De entrada, quien diga que estos tres partidos que faltan para cerrar la temporada no sirven de nada se equivoca. Para algunos miembros de la actual plantilla debería ser una pseudopretemporada, para desempatar su futuro. Más allá de saber qué pasará con los Dembélés, Adamas y unos cuantos más, hay quien puede irse del Barça casi sin haberlo visto jugar. Por decir uno, Neto, a quien por cierto vi bastante bien en un estadio tan difícil como el Villamarín.
¿Y de fichajes? Por dinero y ganas de pelear por títulos, llega un verano difícil, es obvio.

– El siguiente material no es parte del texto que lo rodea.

-- ==== Sys2Proof/Proofs/Facade.lean ====
section
/-! The key as words, bytes and text, GENK and the key it gives to KEYD by way of XFER (10_state.md R25, 43_facade.md R140 to R146);
zero padding of texts, and `encrypt` with `decrypt` (43_facade.md R148, R156 to R158). -/

namespace Sys2Proof.Machine

/-! ## Keys -/

/-- The words of the byte view of the key registers are the registers (R25, R96). -/
theorem keyWords_keyBytes (key : Vector Word 4) : keyWords (keyBytes key) = key := by
  have hreg (w : Word) := le32_extract w
  refine Vector.ext fun j hj => ?_
  interval_cases j <;> exact hreg _

/-- Byte 4j + k of the key is byte k of KEYj (R25). -/
theorem keyBytes_getElem (key : Vector Word 4) {j k : Nat} (hj : j < 4) (hk : k < 4) :
    (keyBytes key)[4 * j + k] = key[j].extractLsb' (8 * k) 8 := by
  interval_cases j <;> interval_cases k <;> rfl

/-- Settles O10: register by register, and byte by byte. -/
theorem keyBytesAndWordsAgree : Obligations.KeyBytesAndWordsAgree := by
  unfold Obligations.KeyBytesAndWordsAgree
  exact ⟨keyWords_keyBytes, keyBytes_keyWords, fun key _ _ => keyBytes_getElem key⟩

section KeyText
variable (r : Vector Byte 16)

/-- The bytes of a key are that key. -/
theorem toKey_toList : toKey r.toList = some r := by
  obtain ⟨k, hk, hbytes⟩ := toKey_of_length (o := r.toList) (by simp)
  rw [hk, Vector.toList_inj.1 hbytes]

/-- The transport text of a key is its key text (R140, R146). -/
theorem keydec_b64enc : keydec (b64enc r.toList) = some r := by
  rw [keydec, b64dec_b64enc]
  exact toKey_toList r

/-- A key text has 24 characters (R146). -/
theorem keyText_length : (b64enc r.toList).length = 24 := by
  simp [b64enc_length, b64len]

/-- A key text ends in two pads, as 16 bytes are one more than five groups of three (R132, R146). -/
theorem keyText_drop : (b64enc r.toList).drop 22 = [0x3D, 0x3D] := by
  have hpads : (b64enc r.toList).drop ((b64enc r.toList).length - 2) = List.replicate 2 padChar :=
    drop_b64enc (by simp)
  rwa [keyText_length] at hpads

end KeyText

section Genk
variable {s : State}

/-- GENK with a successful draw puts its key text and completes with OK (R146). -/
theorem exec_genk_of_drawn {r : Vector Byte 16} (h : s.drawnEntropy = some r) :
    exec .genk s = .next ((s.afterEntropy.putOutput (b64enc r.toList)).complete .ok) := by
  rcases execGenk_cases s with ⟨hnone, _⟩ | ⟨_, hr, hx⟩
  · rw [h] at hnone; cases hnone
  · cases h.symm.trans hr
    exact hx

/-- GENK without a draw reports ENTROPY (R146). -/
theorem exec_genk_of_unavailable (h : s.drawnEntropy = none) : exec .genk s = .next (s.afterEntropy.complete .entropy) := by
  rcases execGenk_cases s with ⟨_, hx⟩ | ⟨_, hr, _⟩
  · exact hx
  · rw [h] at hr; cases hr

end Genk

/-- Settles O23: by the source's answer; the draw touches nothing else. -/
theorem genkCompletes : Obligations.GenkCompletes := by
  unfold Obligations.GenkCompletes
  refine ⟨rfl, fun s r h => ⟨keyText_length r, keyText_drop r, keydec_b64enc r, ?_⟩, fun s h => ?_⟩
  · rw [exec_genk_of_drawn h, afterEntropy_eq s, putOutput_of_length _ (keyText_length r)]
    rfl
  · rw [exec_genk_of_unavailable h, afterEntropy_eq s]
    rfl

/-- Settles O24: GENK leaves the key text as the output, XFER makes it the input, and KEYD decodes it. -/
theorem genkThenXferThenKeydLoadsTheDraw : Obligations.GenkThenXferThenKeydLoadsTheDraw := by
  unfold Obligations.GenkThenXferThenKeydLoadsTheDraw
  intro s r h
  have hfits : (b64enc r.toList).length ≤ Config.bufBytes := keyText_length r ▸ bufBytes_bounds.1
  obtain ⟨hcount, hout, -⟩ := putOutput_spec s.afterEntropy hfits
  obtain ⟨hin, hmsg, -⟩ := putInput_spec ((s.afterEntropy.putOutput (b64enc r.toList)).complete .ok) hcount.symm
  have hshort := hin.trans_le (hcount.trans_le hfits)
  exact ⟨_, _, _, exec_genk_of_drawn h, exec_xfer_of_written hout, exec_keyd_of_keyText hshort hmsg (keydec_b64enc r), rfl,
    keyBytes_keyWords r, rfl⟩

/-! ## Texts -/

/-- The byte 0 continues no sequence (R148). -/
theorem rest_not_has_zero {b : Byte} {rs : List ByteRange} (h : utf8Rest b = some rs) : ∀ r ∈ rs, r.has 0 = false := by
  obtain ⟨row, hrow, -, rfl⟩ := exists_row_of_utf8Rest h
  have htable : ∀ row ∈ utf8Table, ∀ r ∈ row.rest, r.has 0 = false := by decide
  exact htable row hrow

/-- Zeros after the end of a text change nothing, where the byte 0 is in none of the ranges that are due: they can neither complete
a sequence that was cut off nor spoil a complete text. -/
theorem utf8From_append_zeros (n : Nat) (d : List Byte) (rs : List ByteRange) (hrs : ∀ r ∈ rs, r.has 0 = false) :
    utf8From rs (d ++ List.replicate n 0) = utf8From rs d := by
  induction d generalizing rs with
  | nil =>
    cases rs with
    | nil =>
      have hzeros : (List.replicate n [(0 : Byte)]).flatten = List.replicate n 0 := by simp
      exact hzeros ▸ utf8Valid_flatten fun q hq => (List.eq_of_mem_replicate hq) ▸ Nat.zero_le _
    | cons r rs =>
      cases n with
      | zero => rfl
      | succ n =>
        have hzero : r.has 0 = false := hrs r List.mem_cons_self
        simp only [List.replicate_succ, List.nil_append, utf8From, hzero, Bool.false_and]
  | cons b d ih =>
    cases rs with
    | nil =>
      simp only [List.cons_append, utf8From]
      cases hb : utf8Rest b with
      | none => rfl
      | some rs => exact ih rs (rest_not_has_zero hb)
    | cons r rs =>
      simp only [List.cons_append, utf8From]
      rw [ih rs fun r hr => hrs r (List.mem_cons_of_mem _ hr)]

/-- Settles O26: with nothing due at the start. -/
theorem nulPaddingKeepsUtf8Validity : Obligations.NulPaddingKeepsUtf8Validity := by
  unfold Obligations.NulPaddingKeepsUtf8Validity
  exact fun d n => utf8From_append_zeros n d [] (by simp)

/-- The padding of a valid text is valid (R148, R157). -/
theorem utf8Valid_padBlocks {d : List Byte} (h : utf8Valid d = true) : utf8Valid (padBlocks d) = true :=
  (nulPaddingKeepsUtf8Validity d _).trans h

/-- What encryption under a key gives, decryption under it turns back into the padded text (R130, R136, R157). -/
theorem decryptText_b64enc_encm {keyText plain : List Byte} {k : Vector Byte 16} (hk : keydec keyText = some k)
    (hvalid : utf8Valid plain = true) :
    decryptText keyText (b64enc (encm plain (expand k))) = .ok (padBlocks plain) := by
  have hwhole : (encm plain (expand k)).length % 8 = 0 := by
    rw [encm_length]
    exact (padlen_bounds plain.length).2.2
  simp [decryptText, hk, b64dec_b64enc, hwhole, decm_encm, utf8Valid_padBlocks hvalid]

/-- Settles O59: a key text opens both operations, any other text neither. -/
theorem encryptThenDecryptReturnsThePaddedText : Obligations.EncryptThenDecryptReturnsThePaddedText := by
  unfold Obligations.EncryptThenDecryptReturnsThePaddedText
  refine ⟨fun keyText plain c hvalid henc => ?_, fun keyText x hnone => ⟨?_, ?_⟩⟩
  · cases hk : keydec keyText with
    | none => simp [encryptText, hk] at henc
    | some k =>
      obtain rfl : b64enc (encm plain (expand k)) = c := by simpa [encryptText, hk] using henc
      exact decryptText_b64enc_encm hk hvalid
  · simp [encryptText, hnone]
  · simp [decryptText, hnone]

end Sys2Proof.Machine
end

Se habla de Lewandowski, un gran ‘9’, pero además de su alta cotización va para los 34. Sería una bendición avanzarse a la eclosión del gran jugador en crack, descubrir a un Stoichkov del Siglo XXI, por decirlo así.
Al Barça de Xavi ya se le han visto no hace tanto buenas cosas y el trío de pifias ante Eintracht, Cádiz y Rayo, si algo revela, es que falta mejorar la fiabilidad, que es saber ganar el día que no juegas bien. Pero, insisto, preferiría reforzar el plantel insistiendo en hacer un equipo más para el largo recorrido que para el domingo que viene.

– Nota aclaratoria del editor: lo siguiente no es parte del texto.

-- ==== Sys2Proof/Machine/Step.lean ====
section
/-! DEFINITION. One step: one cycle of `clk` (10_state.md R23, R24; 70_reset_and_hazards.md R310; log entries 1, 2, 12). -/

namespace Sys2Proof.Machine

/-- After the clock edge: if the oldest command's response is due it is made now, by running the operation its word
decodes to or, for an `op` that names none, by the exception `IllegalOp` (R24, R60, R61, R290); else one cycle of its
latency goes by (R318). -/
def runHead (s : State) : Host.Outcome State Fault Refusal :=
  match s.due with
  | none => .next s.tick
  | some w =>
    match decode w with
    | .ok i => exec i s
    | .error _ => .next (s.takeIllegalOp w)

/-- One cycle. Reset takes precedence over everything (R295, R310); a host that does not hold its command is refused
(U13); else the ports are sampled and the oldest command is worked on. -/
def step (s : State) : Host.Outcome State Fault Refusal :=
  if s.input.rst then .next s.resetEdge
  else if s.breaksHandshake then .refused .handshakeBroken
  else runHead s.clockEdge

/-- `s` with the command of bits `w` (as `decodeTableWord` reads them) as the oldest accepted command, its latency over,
no response on the port, and a next cycle in which the host neither resets, nor takes a response, nor stops holding
a command: the next step executes it (log entry 12). -/
def State.withFetchWord (s : State) (nbits w : Nat) : State :=
  { s with
    inflight := ⟨BitVec.ofNat 104 (w % (1 <<< nbits)), 0⟩ :: s.inflight.tail
    rsp := none
    inputs := ⟨false, s.held.isSome, s.held.getD 0, false⟩ :: s.inputs }

end Sys2Proof.Machine
end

En la actual plantilla hay donde ilusionarse, sobre todo si a Ansu y Pedri les acompaña el físico. Y, a pesar de que ahora le esté costando más, me gusta la obsesión de Ferran por chutar.

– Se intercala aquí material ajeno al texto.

/-- R7, R173, R175, R183, R208, R235, R239, R243, R250: the block's configuration meets every contract. That it does is the
work of `Cfg.legalise` (log entries 10, 11, 19). -/
def Obligations.ConfigurationMeetsItsContracts : Prop := Cfg.Legal Config.cfg

/-- No configuration the contracts allow is shut out: on a legal record `Cfg.legalise` changes nothing the block can see
(log entries 10, 11). -/
def Obligations.LegaliseKeepsLegalConfigurations : Prop :=
  ∀ c : Cfg, Cfg.Legal c →
    (Cfg.legalise c).depth = c.depth ∧ (Cfg.legalise c).expOvfThr = c.expOvfThr ∧
    (Cfg.legalise c).expUdfThr = c.expUdfThr ∧
    (∀ a, Cfg.expDomain c a → (Cfg.legalise c).expCore a = c.expCore a) ∧
    (∀ a, logDomain a → (Cfg.legalise c).logCore a = c.logCore a) ∧
    (∀ x y, powDomain x y → (Cfg.legalise c).powCore x y = c.powCore x y) ∧
    (∀ a, isFinite a = true → isZero a = false → (Cfg.legalise c).atanCore a = c.atanCore a) ∧
    (∀ a, isZero a = false → fabs a < Pat.one → (Cfg.legalise c).asinCore a = c.asinCore a) ∧
    (∀ a, fabs a < Pat.one → (Cfg.legalise c).acosCore a = c.acosCore a) ∧
    (∀ y x, isFinite y = true → isZero y = false → isFinite x = true → isZero x = false →
      (Cfg.legalise c).atan2Core y x = c.atan2Core y x)

/-- R180 with what R183 promises of the core: the six lines of LOG, and the sign of a logarithm. -/
def Obligations.LogDispatch : Prop :=
  ∀ a : Word,
    (isNan a = true → Gives (.log a) Pat.cnan) ∧ (isZero a = true → Gives (.log a) Pat.ninf) ∧
    (isZero a = false → sgn a = true → Gives (.log a) Pat.cnan) ∧
    Gives (.log Pat.pinf) Pat.pinf ∧ Gives (.log Pat.one) Pat.zero ∧
    (logDomain a → Gives (.log a) (Config.cfg.logCore a) ∧ isFinite (Config.cfg.logCore a) = true ∧
      (a < Pat.half → sgn (Config.cfg.logCore a) = true ∧ isZero (Config.cfg.logCore a) = false) ∧
      (Pat.two ≤ a → sgn (Config.cfg.logCore a) = false ∧ isZero (Config.cfg.logCore a) = false))

/-- R175 item 3, R183 items 4 and 5, R186, R187, R208 item 3: the values GD0 gives of the open operations, under every
configuration: `LOG(EXP(1))` is within 0.001 of 1, `LOG2(8)` within 0.001 of 3, `LOG2(2)`, `LOG10(10)` exactly 1 and
`POW(2, 3)` exactly 8. -/
def Obligations.WorkedValuesOfTheOpenOperations : Prop :=
  (∃ e l, Gives (.exp Pat.one) e ∧ Gives (.log e) l ∧ isFinite l = true ∧ |val l - 1| ≤ 1 / 1000) ∧
  (∃ l, Gives (.log2 Pat.eight) l ∧ isFinite l = true ∧ |val l - 3| ≤ 1 / 1000) ∧
  Gives (.log2 Pat.two) Pat.one ∧ Gives (.log10 Pat.ten) Pat.one ∧ Gives (.pow Pat.two Pat.three) Pat.eight

/-- The table of R185: the special pairs of LOGB. -/
def Obligations.LogbSpecialPairs : Prop :=
  ∀ a b : Word,
    (isNan a = true ∨ isNan b = true → Gives (.logb a b) Pat.cnan) ∧
    (isZero a = false → sgn a = true → Gives (.logb a b) Pat.cnan) ∧
    (isZero b = false → sgn b = true → Gives (.logb a b) Pat.cnan) ∧
    (isZero a = true → isZero b = true → Gives (.logb a b) Pat.cnan) ∧
    (isZero a = true → Gives (.logb a Pat.pinf) Pat.cnan ∧ Gives (.logb a Pat.one) Pat.ninf) ∧
    Gives (.logb Pat.pinf Pat.pinf) Pat.cnan ∧ Gives (.logb Pat.one Pat.one) Pat.cnan ∧
    (∀ l, logDomain a → Gives (.log a) l → isZero l = false →
      Gives (.logb a Pat.one) (if sgn l then Pat.ninf else Pat.pinf)) ∧
    (∀ l, logDomain b → Gives (.log b) l → isZero l = false → Gives (.logb Pat.one b) (pattern (sgn l) 0 0)) ∧
    (isZero a = true → logDomain b → Pat.two ≤ b → Gives (.logb a b) Pat.ninf) ∧
    (isZero a = true → logDomain b → b < Pat.half → Gives (.logb a b) Pat.pinf) ∧
    (logDomain b → Pat.two ≤ b → Gives (.logb Pat.pinf b) Pat.pinf) ∧
    (logDomain b → b < Pat.half → Gives (.logb Pat.pinf b) Pat.ninf) ∧
    (∀ l, logDomain a → Gives (.log a) l → isZero b = true → Gives (.logb a b) (pattern (!sgn l) 0 0)) ∧
    (∀ l, logDomain a → Gives (.log a) l → Gives (.logb a Pat.pinf) (pattern (sgn l) 0 0))

/-- The table of R197, which is R195 case by case: the special pairs of POW and, for the others, the core with the sign of an
odd power of a negative base. -/
def Obligations.PowSpecialPairs : Prop :=
  ∀ x y : Word,
    (isZero y = true → Gives (.pow x y) Pat.one) ∧ Gives (.pow Pat.one y) Pat.one ∧
    (isNan x = true → isZero y = false → Gives (.pow x y) Pat.cnan) ∧
    (x ≠ Pat.one → isNan y = true → Gives (.pow x y) Pat.cnan) ∧
    (isInf y = true → Gives (.pow Pat.minusOne y) Pat.one) ∧
    (isNan x = false → Pat.one < fabs x → Gives (.pow x Pat.pinf) Pat.pinf ∧ Gives (.pow x Pat.ninf) Pat.zero) ∧
    (fabs x < Pat.one → Gives (.pow x Pat.pinf) Pat.zero ∧ Gives (.pow x Pat.ninf) Pat.pinf) ∧
    (isFinite y = true → isZero y = false →
      (isInf x = true →
        Gives (.pow x y) (pattern (sgn x && yclass y == .odd) (if sgn y then 0 else 0xFF) 0)) ∧
      (isZero x = true →
        Gives (.pow x y) (pattern (sgn x && yclass y == .odd) (if sgn y then 0xFF else 0) 0)) ∧
      (isFinite x = true → isZero x = false → sgn x = true → yclass y = .nonint → Gives (.pow x y) Pat.cnan) ∧
      (yclass y = .odd → Gives (.pow Pat.minusOne y) Pat.minusOne) ∧
      (yclass y = .even → Gives (.pow Pat.minusOne y) Pat.one) ∧
      (logDomain (fabs x) → sgn x = true → yclass y = .odd →
        Gives (.pow x y) (0x80000000#32 ||| Config.cfg.powCore (fabs x) y)) ∧
      (logDomain (fabs x) → sgn x = true → yclass y = .even → Gives (.pow x y) (Config.cfg.powCore (fabs x) y)) ∧
      (logDomain x → Gives (.pow x y) (Config.cfg.powCore x y)))

/-- R196: the class of an exponent is the mathematical parity of its value. -/
def Obligations.YclassIsParityOfTheValue : Prop :=
  ∀ y : Word, isFinite y = true → isZero y = false →
    (yclass y = .odd ↔ ∃ n : Int, val y = ((2 * n + 1 : Int) : Rat)) ∧
    (yclass y = .even ↔ ∃ n : Int, val y = ((2 * n : Int) : Rat)) ∧
    (yclass y = .nonint ↔ ¬ ∃ n : Int, val y = (n : Rat))

/-! ## Trigonometric and inverse trigonometric units -/

/-- R215 with R218: SIN is the block's own operations in the order the rules give, on the reduced argument. -/
def Obligations.SinIsReducedBhaskara : Prop :=
  ∀ a : Word,
    (isNan a = true ∨ isInf a = true → Gives (.sin a) Pat.cnan) ∧
    (isFinite a = true → ∃ x y p u num w t den r v : Word,
      (if fpLt (fmodTwoPi a) Pat.zero then Gives (.add (fmodTwoPi a) Pat.twoPi) x else x = fmodTwoPi a) ∧
      (if fpGt x Pat.pi then Gives (.sub Pat.twoPi x) y else y = x) ∧
      Gives (.sub Pat.pi y) p ∧ Gives (.mul Pat.sixteen y) u ∧ Gives (.mul u p) num ∧
      Gives (.mul Pat.four y) w ∧ Gives (.mul w p) t ∧ Gives (.sub Pat.fivePiSq t) den ∧ Gives (.div num den) r ∧
      (if fpGt x Pat.pi then Gives (.neg r) v else v = r) ∧ Gives (.sin a) v)

/-- R217: the reducer is the exact remainder by the constant `TWO_PI` with a quotient truncated toward zero. -/
def Obligations.ReducerIsExactRemainder : Prop :=
  ∀ a : Word, isFinite a = true →
    isFinite (fmodTwoPi a) = true ∧ sgn (fmodTwoPi a) = sgn a ∧ |val (fmodTwoPi a)| < val Pat.twoPi ∧
    |val (fmodTwoPi a)| = |val a| - (⌊|val a| / val Pat.twoPi⌋ : Rat) * val Pat.twoPi

/-- R215, R218, R219: the sine and the cosine of a finite operand are finite: the division of R218 never meets a zero
divisor. -/
def Obligations.SineAndCosineOfFiniteAreFinite : Prop :=
  ∀ a : Word, isFinite a = true →
    (∃ v, Gives (.sin a) v ∧ isFinite v = true) ∧ (∃ v, Gives (.cos a) v ∧ isFinite v = true)

/-- R219, R221 remark 5: from `2^26` on the cosine is the sine, and the tangent is 1, or a NaN where they are zeros. -/
def Obligations.LargeOperandCosineIsSine : Prop :=
  ∀ a : Word, isFinite a = true → 153 ≤ expo a →
    ∃ v, Gives (.sin a) v ∧ Gives (.cos a) v ∧
      Gives (.tan a) (if isFinite v && !isZero v then Pat.one else Pat.cnan)

/-- R221: rows of the table of worked values, and the three reducer values. -/
def Obligations.WorkedTrigonometricValues : Prop :=
  Gives (.sin 0x3FC90FDB) 0x3F800000 ∧ Gives (.cos 0x3FC90FDB) 0x00000000 ∧ Gives (.tan 0x3FC90FDB) 0x7F800000 ∧
  Gives (.sin 0x40490FDB) 0x00000000 ∧ Gives (.cos 0x40490FDB) 0xBF800000 ∧ Gives (.tan 0x40490FDB) 0x80000000 ∧
  Gives (.sin 0x3F9DF3B6) 0x3F7174C0 ∧ Gives (.cos 0x3F9DF3B6) 0x3EA9D18D ∧ Gives (.tan 0x3F9DF3B6) 0x4035FF17 ∧
  Gives (.sin 0xC2C80000) 0x3F019E2B ∧ Gives (.cos 0xC2C80000) 0x3F5C7392 ∧ Gives (.tan 0xC2C80000) 0x3F1684E8 ∧
  Gives (.sin 0x80000001) 0x80000000 ∧ Gives (.sin 0x80000000) 0x80000000 ∧
  fmodTwoPi 0x42C80000 = 0x40B8122B ∧ fmodTwoPi 0x501502F9 = 0x407D5C64 ∧ fmodTwoPi 0x7F7FFFFF = 0x3FDDB0F8

/-- R233, R237, R241: ATAN, ASIN and ACOS on their special operands, the core on every other, and, by R235, R239 and R243, the
range of every result. -/
def Obligations.InverseTrigonometricResults : Prop :=
  ∀ a : Word,
    (isNan a = true → Gives (.atan a) Pat.cnan ∧ Gives (.asin a) Pat.cnan ∧ Gives (.acos a) Pat.cnan) ∧
    (isInf a = true → Gives (.atan a) (if sgn a then 0xBFC90FDB else 0x3FC90FDB)) ∧
    (isZero a = true → Gives (.atan a) a ∧ Gives (.asin a) a) ∧
    (Pat.one < fabs a → Gives (.asin a) Pat.cnan ∧ Gives (.acos a) Pat.cnan) ∧
    Gives (.asin Pat.one) 0x3FC90FDB ∧ Gives (.asin Pat.minusOne) 0xBFC90FDB ∧
    Gives (.acos Pat.one) 0x00000000 ∧ Gives (.acos Pat.minusOne) 0x40490FDB ∧
    (isFinite a = true → isZero a = false → Gives (.atan a) (Config.cfg.atanCore a)) ∧
    (isZero a = false → fabs a < Pat.one → Gives (.asin a) (Config.cfg.asinCore a)) ∧
    (fabs a < Pat.one → Gives (.acos a) (Config.cfg.acosCore a)) ∧
    (isNan a = false → ∃ v, Gives (.atan a) v ∧ isNan v = false ∧ sgn v = sgn a ∧ fabs v ≤ Pat.halfPi) ∧
    (fabs a ≤ Pat.one → ∃ v, Gives (.asin a) v ∧ isNan v = false ∧ sgn v = sgn a ∧ fabs v ≤ Pat.halfPi) ∧
    (fabs a ≤ Pat.one → ∃ v, Gives (.acos a) v ∧ isNan v = false ∧ sgn v = false ∧ v ≤ Pat.pi)

/-- The table of R247, which is R246 case by case, and the range of every result (R250). `y` is the operand `a`. -/
def Obligations.Atan2SpecialPairs : Prop :=
  ∀ y x : Word,
    (isNan y = true ∨ isNan x = true → Gives (.atan2 y x) Pat.cnan) ∧
    (isZero y = true → isNan x = false → sgn x = false → Gives (.atan2 y x) y) ∧
    (isZero y = true → isNan x = false → sgn x = true → Gives (.atan2 y x) (if sgn y then 0xC0490FDB else 0x40490FDB)) ∧
    (isNan y = false → isZero y = false → isZero x = true →
      Gives (.atan2 y x) (if sgn y then 0xBFC90FDB else 0x3FC90FDB)) ∧
    (isInf y = true → Gives (.atan2 y Pat.pinf) (if sgn y then 0xBF490FDB else 0x3F490FDB) ∧
      Gives (.atan2 y Pat.ninf) (if sgn y then 0xC016CBE4 else 0x4016CBE4)) ∧
    (isFinite y = true → isZero y = false →
      Gives (.atan2 y Pat.pinf) (if sgn y then 0x80000000 else 0x00000000) ∧
      Gives (.atan2 y Pat.ninf) (if sgn y then 0xC0490FDB else 0x40490FDB)) ∧
    (isInf y = true → isFinite x = true → isZero x = false →
      Gives (.atan2 y x) (if sgn y then 0xBFC90FDB else 0x3FC90FDB)) ∧
    (isFinite y = true → isZero y = false → isFinite x = true → isZero x = false →
      Gives (.atan2 y x) (Config.cfg.atan2Core y x)) ∧
    (isNan y = false → isNan x = false →
      ∃ v, Gives (.atan2 y x) v ∧ isNan v = false ∧ sgn v = sgn y ∧ fabs v ≤ Pat.pi)

/-! ## The whole block -/

/-- R12: every operation but the bit-transfer ones returns a NaN only as `0xFFC00000`; the bit-transfer ones pass any NaN
pattern. -/
def Obligations.ComputedNansAreCanonical : Prop :=
  (∀ (i : Instr) (v : Word), canonicalNanOp i = true → Gives i v → isNan v = true → v = 0xFFC00000) ∧
  (∀ n : Word, isNan n = true → Gives (.raw n) n ∧ Gives (.neg n) (n ^^^ 0x80000000#32) ∧
    ∃ s e m, Gives (.dsign n) s ∧ Gives (.drexp n) e ∧ Gives (.drman n) m ∧ Gives (.fromparts s e m) n)

/-- R216, R230: each trigonometric constant is the binary32 value nearest the real number it is named after (within half a
unit in its last place), and `5 pi^2` is not the product of the block's multiplier. -/
def Obligations.TrigonometricConstantsAreNearest : Prop :=
  |(val Pat.pi : ℝ) - Real.pi| < (ulp Pat.pi : ℝ) / 2 ∧
  |(val Pat.twoPi : ℝ) - 2 * Real.pi| < (ulp Pat.twoPi : ℝ) / 2 ∧
  |(val Pat.halfPi : ℝ) - Real.pi / 2| < (ulp Pat.halfPi : ℝ) / 2 ∧
  |(val Pat.quarterPi : ℝ) - Real.pi / 4| < (ulp Pat.quarterPi : ℝ) / 2 ∧
  |(val Pat.threeQuarterPi : ℝ) - 3 * Real.pi / 4| < (ulp Pat.threeQuarterPi : ℝ) / 2 ∧
  |(val Pat.fivePiSq : ℝ) - 5 * Real.pi ^ 2| < (ulp Pat.fivePiSq : ℝ) / 2 ∧
  val Pat.sixteen = 16 ∧ val Pat.four = 4 ∧ val Pat.twoPi = 2 * val Pat.pi ∧ val Pat.pi = 2 * val Pat.halfPi ∧
  val Pat.halfPi = 2 * val Pat.quarterPi ∧
  (∃ q v, Gives (.mul Pat.pi Pat.pi) q ∧ Gives (.mul 0x40A00000 q) v ∧ v ≠ Pat.fivePiSq)
end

EL MADRID CONFIRMA QUE NO TODO TIENE EXPLICACIÓN
Si en agosto alguien me hubiera dicho que este Madrid iba a ganar la Liga a 4 jornadas y que estaría en la final de la Champions no sé qué le hubiera soltado. Iluso, como poco. Pero lo del Real en Europa confirma que en el fútbol no todo se explica. Todos los grandes clubs hemos vivido alguna vez milagros raros, pero a nadie le pasa todos los días, salvo al Madrid. Tras PSG, Chelsea y City, ahora viene el Liverpool. La lógica le haría favorito, pero mejor no decir nada más. Como el del Barça, el entrenador del Madrid tiene la presión de ganar. Pero disfruta de más libertad: puede quitar cracks, poner piernas y sobrevivir como sea. En el Barça habría un gran debate. Ganando 1-0, una vez puse un central en el 90’ y me preguntaron por qué lo hice. “Para defender”, dije. La que se montó. Y eso que ganamos...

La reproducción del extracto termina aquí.